Collected data entries
-- ==== Sys2Proof/Safety.lean ====
section
/-! DEFINITION. The terms in which statements about runs are made: when an instruction performs its own effect, what
it leaves unchanged, and what memory a state may have. -/

namespace Sys2Proof.Machine

/-! ### The instruction that is next -/

/-- r holds the records of the part that holds the issue slot. -/
structure Holds (s : State) (r : Run) : Prop where
  slot : s.issue = some { part := r.id }
  run  : s.run r.id = some r

/-- Nothing comes before the effect of an instruction of the part: the part runs no capsule body and takes no forwarded
outcome, the instruction does not wait, and no speculative fence of its gang is incomplete. -/
structure Unhindered (s : State) (r : Run) (op : Op) : Prop extends Holds s r where
  outside : r.body = false
  noWait  : preWait r s op = none
  noFence : specOf r.band r.id.gang = none
  own     : r.part.forwarded = none ∧ r.part.granted = false

/-- Nothing comes before or instead of a capsule's body step: the limits of the body allow it, it does not wait, and it
reads no poisoned register (R357). -/
structure InBody (s : State) (r : Run) (op : Op) (f : Fields) : Prop extends Holds s r where
  body    : r.body = true
  allowed : capsuleTrap r op f = none
  noWait  : preWait r s op = none
  noFence : specOf r.band r.id.gang = none
  sound   : poisonedRead r s op f = false
  own     : r.part.forwarded = none ∧ r.part.granted = false

/-- Nothing comes before or instead of the effect of an instruction of the part: it is not hindered, and it reads no
poisoned register. -/
structure Clear (s : State) (r : Run) (op : Op) (f : Fields) : Prop extends Unhindered s r op where
  sound   : poisonedRead r s op f = false

/-! ### Frames -/

/-- A slice behind its instruction: at the next address, its operand-log entries free (R82). -/
def Slice.next (x : Slice) : Slice :=
  { x with pc := wrap 27 (x.pc + 9), log := x.log.filter fun l => !l.armed, issued := none }

/-- The part has committed an instruction that left the slot: it is ready, and no other band, gang or part of the gang
has changed. -/
structure Committed (s t : State) (r r' : Run) : Prop where
  slot  : t.issue = none
  run   : t.run r.id = some r'
  bands : ∀ u, u ≠ r.id.band → t.band u = s.band u
  gangs : ∀ g, g ≠ r.id.gang → r'.band.gangs[g]? = r.band.gangs[g]?
  parts : ∀ p, p ≠ r.id.part → partOf r'.gang p = partOf r.gang p
  part  : r'.part.slices = r.part.slices ∧ r'.part.wait = .ready

/-- Every slice of the part goes on at the next instruction; nothing else of any slice changes. -/
def SlicesStep (r r' : Run) : Prop :=
  ∀ j, r'.gang.slices[j]? = (r.gang.slices[j]?).map fun x => if j ∈ r.part.slices then x.next else x

/-- Outside the bands only the issue slot and the free counter differ: base memory, host and peer memory, poison,
contexts, kernels, queues, cores, ports and every other unit are the same. -/
def DeviceKept (s t : State) : Prop := { t with bands := s.bands, issue := s.issue, free := s.free } = s

/-- Every nonet that the part's band can read reads as before. -/
def ReadsKept (s t : State) (r r' : Run) : Prop := ∀ p, peek t r'.who p = peek s r.who p

/-- Of the band only its gangs differ. -/
def BandKept (r r' : Run) : Prop := { r'.band with gangs := r.band.gangs } = r.band

/-- Every register outside d, the last-result file included, reads as before. -/
def RegsKept (d : Opnd) (r r' : Run) : Prop := ∀ o, o ≠ d → regLanes r' .t27 o = regLanes r .t27 o

/-! ### Uniform arithmetic -/

/-- The value and the effects of a uniform instruction of R130 to R133, and of VEXT (R249), from its sources. -/
def uniformValue (i : Instr) (r : Run) (s : State) : Option (Int × Effects) :=
  let r87 (f : Fields) (x : Int) : Option (Int × Effects) := some (intDest 27 f.clamp f.scale x)
  let fits (x : Int) : Option (Int × Effects) := some (x, .none)
  match i with
  | .uadd f => r87 f (uniA r s f + uniB r s f)
  | .usub f => r87 f (uniA r s f - uniB r s f)
  | .umul f => r87 f (uniA r s f * uniB r s f)
  | .umulH f => fits (trunc 27 (uniA r s f * uniB r s f))
  | .udiv f => some (divDest 27 f.clamp f.scale (uniA r s f) (uniB r s f))
  | .udivR f => fits (remNear (uniA r s f) (uniB r s f))
  | .umin f => fits (min (uniA r s f) (uniB r s f))
  | .umax f => fits (max (uniA r s f) (uniB r s f))
  | .ucmp f => fits (sgn (uniA r s f - uniB r s f))
  | .usel f => fits (if 0 < uniC r s f then uniA r s f else if uniC r s f < 0 then uniB r s f else readWord r s 3 f.d)
  | .ushf f => some (shiftDest 27 f.clamp (uniA r s f) (uniB r s f))
  | .ushfRot f => fits (rotate 27 (uniA r s f) (uniB r s f))
  | .utmin f => fits (tritwise 27 min (uniA r s f) (uniB r s f))
  | .utmax f => fits (tritwise 27 max (uniA r s f) (uniB r s f))
  | .utcon f => fits (tritwise 27 consensus (uniA r s f) (uniB r s f))
  | .umov f => r87 f (if isImm f then uniB r s f else uniA r s f)
  | .ulea f => r87 f (uniA r s f + uniB r s f * uniC r s f)
  | .vext f => fits (elemOr0 f.ty (readLanes r s f.ty 0 f.a) (windowSize r f.ty) (indexB r s f))
  | _ => none

/-- The field names a uniform register. -/
def isUni : Opnd → Bool
  | .uni _ => true
  | _ => false

/-- The field names one of k0 to k8. -/
def isK : Opnd → Bool
  | .kreg _ => true
  | _ => false

/-- Exception counts of a band after an instruction (R216). -/
def countsAfter (b : Band) (tid : Nat) (e : Effects) : SMap Counts :=
  if e.sat = 0 ∧ e.flush = 0 ∧ e.nan = 0 then b.counts else countInto b.counts tid e

/-- A gang's sticky saturation trit, and whether it has been set in the local cycle (R77, R78). -/
def stickyOf (g : Gang) : Int × Bool := (g.sticky, g.stickyNow)

/-- The sticky saturation trit after an instruction (R77, R78, R198). -/
def stickyAfter (g : Gang) (e : Effects) : Int × Bool := if e.sticky then (1, true) else stickyOf g

/-- A context's invalid count after an instruction has met n signalling NaNs (R218). -/
def invalidAfter (c : Context) (n : Nat) : Context :=
  if n = 0 then c else { c with invalid := satCount (c.invalid + n) }

/-! ### Destinations -/

/-- Slices of the part go on, their k registers as kf gives them. -/
def SlicesWith (kf : Nat → Slice → List Int) (r r' : Run) : Prop :=
  ∀ j, r'.gang.slices[j]? = (r.gang.slices[j]?).map fun x =>
    if j ∈ r.part.slices then { x.next with k := kf j x } else x

/-- Of the gang only registers, their poison marks, sticky saturation, slices and parts may differ. -/
def GangKept (sticky : Int × Bool) (r r' : Run) : Prop :=
  r'.gang = { r.gang with
    vregs := r'.gang.vregs, oregs := r'.gang.oregs, uregs := r'.gang.uregs, masks := r'.gang.masks, bad := r'.gang.bad,
    sticky := sticky.1, stickyNow := sticky.2, dither := r'.gang.dither, slices := r'.gang.slices, parts := r'.gang.parts }

/-- Outside the bands and the invalid count of one context nothing but the issue slot and the free counter differs. -/
def DeviceCounted (s t : State) (r r' : Run) (invalid : Nat) : Prop :=
  { t with bands := s.bands, contexts := s.contexts, issue := s.issue, free := s.free } = s
    ∧ (∀ n, n ≠ r.ctx.number → t.context n = s.context n) ∧ r'.ctx = invalidAfter r.ctx invalid

/-- The lowest lane of slice j for which p holds. -/
def sliceLane (p : Nat → Bool) (j : Nat) : Option Nat := [3 * j, 3 * j + 1, 3 * j + 2].find? p

/-- A destination of vector class has been written: a vector or operand register takes v in the lanes p and keeps the
others (R73), and the last-result file shifts the register's new value in (R69); a k register of each issuing slice
takes v of the slice's lowest lane in p (R74). -/
def VectorWritten (d : Opnd) (p : Nat → Bool) (v : Nat → Int) (r r' : Run) : Prop :=
  (∀ o, o ≠ d → (∀ n, o ≠ .hist n) → regLanes r' .t27 o = regLanes r .t27 o)
    ∧ match d with
      | .kreg n => r'.part.hist = r.part.hist ∧ SlicesWith (fun j x => match sliceLane p j with
          | some l => x.k.set n (v l)
          | none => x.k) r r'
      | _ => regLanes r' .t27 d = updLanes (regLanes r .t27 d) p v
          ∧ r'.part.hist = regLanes r' .t27 d :: r.part.hist.take 8 ∧ SlicesStep r r'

● What the exercise asks
Could you reproduce, exactly, every line above from the line with "def BandKept (r" to the line with "Uniform arithmetic -/", and no other line? Both ends count.

● Task answer
def BandKept (r r' : Run) : Prop := { r'.band with gangs := r.band.gangs } = r.band

/-- Every register outside d, the last-result file included, reads as before. -/
def RegsKept (d : Opnd) (r r' : Run) : Prop := ∀ o, o ≠ d → regLanes r' .t27 o = regLanes r .t27 o

/-! ### Uniform arithmetic -/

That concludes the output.